Records from a collection:
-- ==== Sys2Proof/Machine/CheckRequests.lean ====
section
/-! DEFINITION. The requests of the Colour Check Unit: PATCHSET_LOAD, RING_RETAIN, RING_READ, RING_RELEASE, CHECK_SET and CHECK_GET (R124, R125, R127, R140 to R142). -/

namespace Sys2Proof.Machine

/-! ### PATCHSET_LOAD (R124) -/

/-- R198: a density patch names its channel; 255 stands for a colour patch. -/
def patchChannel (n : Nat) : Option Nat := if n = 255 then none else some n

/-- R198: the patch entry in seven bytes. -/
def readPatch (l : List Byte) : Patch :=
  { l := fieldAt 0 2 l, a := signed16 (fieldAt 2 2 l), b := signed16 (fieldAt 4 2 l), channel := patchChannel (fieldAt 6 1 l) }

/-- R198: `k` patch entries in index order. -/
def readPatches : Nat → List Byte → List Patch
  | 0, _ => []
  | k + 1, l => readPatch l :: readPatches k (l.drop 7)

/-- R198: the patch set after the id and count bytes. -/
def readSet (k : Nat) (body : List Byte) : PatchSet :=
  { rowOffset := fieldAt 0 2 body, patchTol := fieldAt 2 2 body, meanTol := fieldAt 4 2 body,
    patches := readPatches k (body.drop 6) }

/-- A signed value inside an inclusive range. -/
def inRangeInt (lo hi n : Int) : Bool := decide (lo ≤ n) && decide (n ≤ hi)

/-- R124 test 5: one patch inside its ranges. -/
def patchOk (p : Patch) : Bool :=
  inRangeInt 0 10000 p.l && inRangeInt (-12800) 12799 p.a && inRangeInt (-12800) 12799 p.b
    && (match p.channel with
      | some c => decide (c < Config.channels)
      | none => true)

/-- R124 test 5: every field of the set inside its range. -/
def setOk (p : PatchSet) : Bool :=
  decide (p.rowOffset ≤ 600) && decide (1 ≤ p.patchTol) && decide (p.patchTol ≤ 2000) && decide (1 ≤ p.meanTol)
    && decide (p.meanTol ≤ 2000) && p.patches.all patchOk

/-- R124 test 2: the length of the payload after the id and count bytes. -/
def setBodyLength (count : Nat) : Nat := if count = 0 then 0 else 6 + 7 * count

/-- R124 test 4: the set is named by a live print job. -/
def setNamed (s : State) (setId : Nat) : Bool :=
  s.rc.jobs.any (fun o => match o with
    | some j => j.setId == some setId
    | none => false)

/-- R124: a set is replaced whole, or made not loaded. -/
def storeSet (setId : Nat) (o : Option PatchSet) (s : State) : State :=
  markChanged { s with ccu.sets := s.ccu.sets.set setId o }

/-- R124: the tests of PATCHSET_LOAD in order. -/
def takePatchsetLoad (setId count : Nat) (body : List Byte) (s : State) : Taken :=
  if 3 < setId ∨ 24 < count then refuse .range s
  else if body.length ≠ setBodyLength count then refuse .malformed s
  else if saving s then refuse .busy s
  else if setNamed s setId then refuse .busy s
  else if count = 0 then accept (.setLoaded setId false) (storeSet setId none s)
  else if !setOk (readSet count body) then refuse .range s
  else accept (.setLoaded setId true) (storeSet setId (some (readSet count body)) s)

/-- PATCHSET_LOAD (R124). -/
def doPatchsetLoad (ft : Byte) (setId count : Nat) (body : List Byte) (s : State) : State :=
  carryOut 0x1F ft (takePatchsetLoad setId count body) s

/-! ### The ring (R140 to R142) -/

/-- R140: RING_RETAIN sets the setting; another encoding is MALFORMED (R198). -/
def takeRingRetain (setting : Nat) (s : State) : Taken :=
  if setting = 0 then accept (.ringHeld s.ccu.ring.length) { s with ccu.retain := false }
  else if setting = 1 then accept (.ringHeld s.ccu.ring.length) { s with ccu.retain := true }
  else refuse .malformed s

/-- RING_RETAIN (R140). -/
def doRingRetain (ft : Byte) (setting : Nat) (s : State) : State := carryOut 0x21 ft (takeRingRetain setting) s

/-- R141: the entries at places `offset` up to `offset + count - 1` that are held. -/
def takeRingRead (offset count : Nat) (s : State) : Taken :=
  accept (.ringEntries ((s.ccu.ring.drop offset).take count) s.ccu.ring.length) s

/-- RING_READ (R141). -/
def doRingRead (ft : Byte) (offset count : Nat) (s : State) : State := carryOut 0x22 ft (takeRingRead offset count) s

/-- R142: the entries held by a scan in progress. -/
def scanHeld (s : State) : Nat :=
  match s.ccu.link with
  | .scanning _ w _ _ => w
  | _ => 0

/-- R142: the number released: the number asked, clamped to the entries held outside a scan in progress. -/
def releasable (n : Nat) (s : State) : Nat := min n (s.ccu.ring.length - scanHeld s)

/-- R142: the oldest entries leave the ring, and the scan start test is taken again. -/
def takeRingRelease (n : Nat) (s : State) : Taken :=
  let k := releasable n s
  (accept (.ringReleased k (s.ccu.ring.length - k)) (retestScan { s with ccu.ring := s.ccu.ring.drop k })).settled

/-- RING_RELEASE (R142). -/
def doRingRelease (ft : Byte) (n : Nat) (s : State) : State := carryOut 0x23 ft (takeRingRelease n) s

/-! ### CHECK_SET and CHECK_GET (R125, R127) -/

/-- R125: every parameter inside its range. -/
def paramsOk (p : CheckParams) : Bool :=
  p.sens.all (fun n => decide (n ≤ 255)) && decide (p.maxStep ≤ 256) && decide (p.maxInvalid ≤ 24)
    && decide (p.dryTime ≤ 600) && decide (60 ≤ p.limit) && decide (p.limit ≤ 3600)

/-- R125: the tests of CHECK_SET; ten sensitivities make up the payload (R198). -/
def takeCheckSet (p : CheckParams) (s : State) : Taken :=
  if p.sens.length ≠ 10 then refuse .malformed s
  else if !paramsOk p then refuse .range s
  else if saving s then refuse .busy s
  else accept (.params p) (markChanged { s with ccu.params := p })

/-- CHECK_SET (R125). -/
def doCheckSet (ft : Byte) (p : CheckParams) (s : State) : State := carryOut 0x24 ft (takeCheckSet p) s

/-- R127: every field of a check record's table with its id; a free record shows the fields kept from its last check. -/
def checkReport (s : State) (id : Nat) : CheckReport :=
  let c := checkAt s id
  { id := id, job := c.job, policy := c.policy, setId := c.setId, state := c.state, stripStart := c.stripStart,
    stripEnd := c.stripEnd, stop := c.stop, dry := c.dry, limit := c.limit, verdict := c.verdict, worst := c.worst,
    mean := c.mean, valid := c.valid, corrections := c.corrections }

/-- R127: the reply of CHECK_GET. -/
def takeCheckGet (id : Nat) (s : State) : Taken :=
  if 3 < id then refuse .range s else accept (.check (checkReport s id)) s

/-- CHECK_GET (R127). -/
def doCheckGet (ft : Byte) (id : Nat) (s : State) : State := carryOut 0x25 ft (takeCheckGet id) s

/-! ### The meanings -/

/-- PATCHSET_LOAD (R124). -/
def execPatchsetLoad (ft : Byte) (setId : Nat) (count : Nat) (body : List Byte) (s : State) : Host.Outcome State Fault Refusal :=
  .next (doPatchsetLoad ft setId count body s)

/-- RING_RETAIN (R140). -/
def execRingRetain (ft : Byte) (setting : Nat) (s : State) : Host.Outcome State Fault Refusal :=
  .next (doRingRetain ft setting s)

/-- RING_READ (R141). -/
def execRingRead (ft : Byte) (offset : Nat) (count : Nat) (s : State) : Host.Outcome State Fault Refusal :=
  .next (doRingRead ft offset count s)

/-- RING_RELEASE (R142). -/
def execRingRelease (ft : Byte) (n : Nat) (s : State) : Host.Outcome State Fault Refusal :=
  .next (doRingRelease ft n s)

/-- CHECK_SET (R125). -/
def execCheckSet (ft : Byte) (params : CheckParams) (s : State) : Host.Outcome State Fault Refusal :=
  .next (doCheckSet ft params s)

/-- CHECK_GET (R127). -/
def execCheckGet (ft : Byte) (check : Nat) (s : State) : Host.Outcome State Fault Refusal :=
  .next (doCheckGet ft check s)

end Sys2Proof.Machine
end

*TASK BRIEF:* Of the entries above, repeat exactly the lines between the line with "def takePatchsetLoad (setId" and the line with "let k := releasable n s", inclusive, and no others.

*EXERCISE RESPONSE:*
def takePatchsetLoad (setId count : Nat) (body : List Byte) (s : State) : Taken :=
  if 3 < setId ∨ 24 < count then refuse .range s
  else if body.length ≠ setBodyLength count then refuse .malformed s
  else if saving s then refuse .busy s
  else if setNamed s setId then refuse .busy s
  else if count = 0 then accept (.setLoaded setId false) (storeSet setId none s)
  else if !setOk (readSet count body) then refuse .range s
  else accept (.setLoaded setId true) (storeSet setId (some (readSet count body)) s)

/-- PATCHSET_LOAD (R124). -/
def doPatchsetLoad (ft : Byte) (setId count : Nat) (body : List Byte) (s : State) : State :=
  carryOut 0x1F ft (takePatchsetLoad setId count body) s

/-! ### The ring (R140 to R142) -/

/-- R140: RING_RETAIN sets the setting; another encoding is MALFORMED (R198). -/
def takeRingRetain (setting : Nat) (s : State) : Taken :=
  if setting = 0 then accept (.ringHeld s.ccu.ring.length) { s with ccu.retain := false }
  else if setting = 1 then accept (.ringHeld s.ccu.ring.length) { s with ccu.retain := true }
  else refuse .malformed s

/-- RING_RETAIN (R140). -/
def doRingRetain (ft : Byte) (setting : Nat) (s : State) : State := carryOut 0x21 ft (takeRingRetain setting) s

/-- R141: the entries at places `offset` up to `offset + count - 1` that are held. -/
def takeRingRead (offset count : Nat) (s : State) : Taken :=
  accept (.ringEntries ((s.ccu.ring.drop offset).take count) s.ccu.ring.length) s

/-- RING_READ (R141). -/
def doRingRead (ft : Byte) (offset count : Nat) (s : State) : State := carryOut 0x22 ft (takeRingRead offset count) s

/-- R142: the entries held by a scan in progress. -/
def scanHeld (s : State) : Nat :=
  match s.ccu.link with
  | .scanning _ w _ _ => w
  | _ => 0

/-- R142: the number released: the number asked, clamped to the entries held outside a scan in progress. -/
def releasable (n : Nat) (s : State) : Nat := min n (s.ccu.ring.length - scanHeld s)

/-- R142: the oldest entries leave the ring, and the scan start test is taken again. -/
def takeRingRelease (n : Nat) (s : State) : Taken :=
  let k := releasable n s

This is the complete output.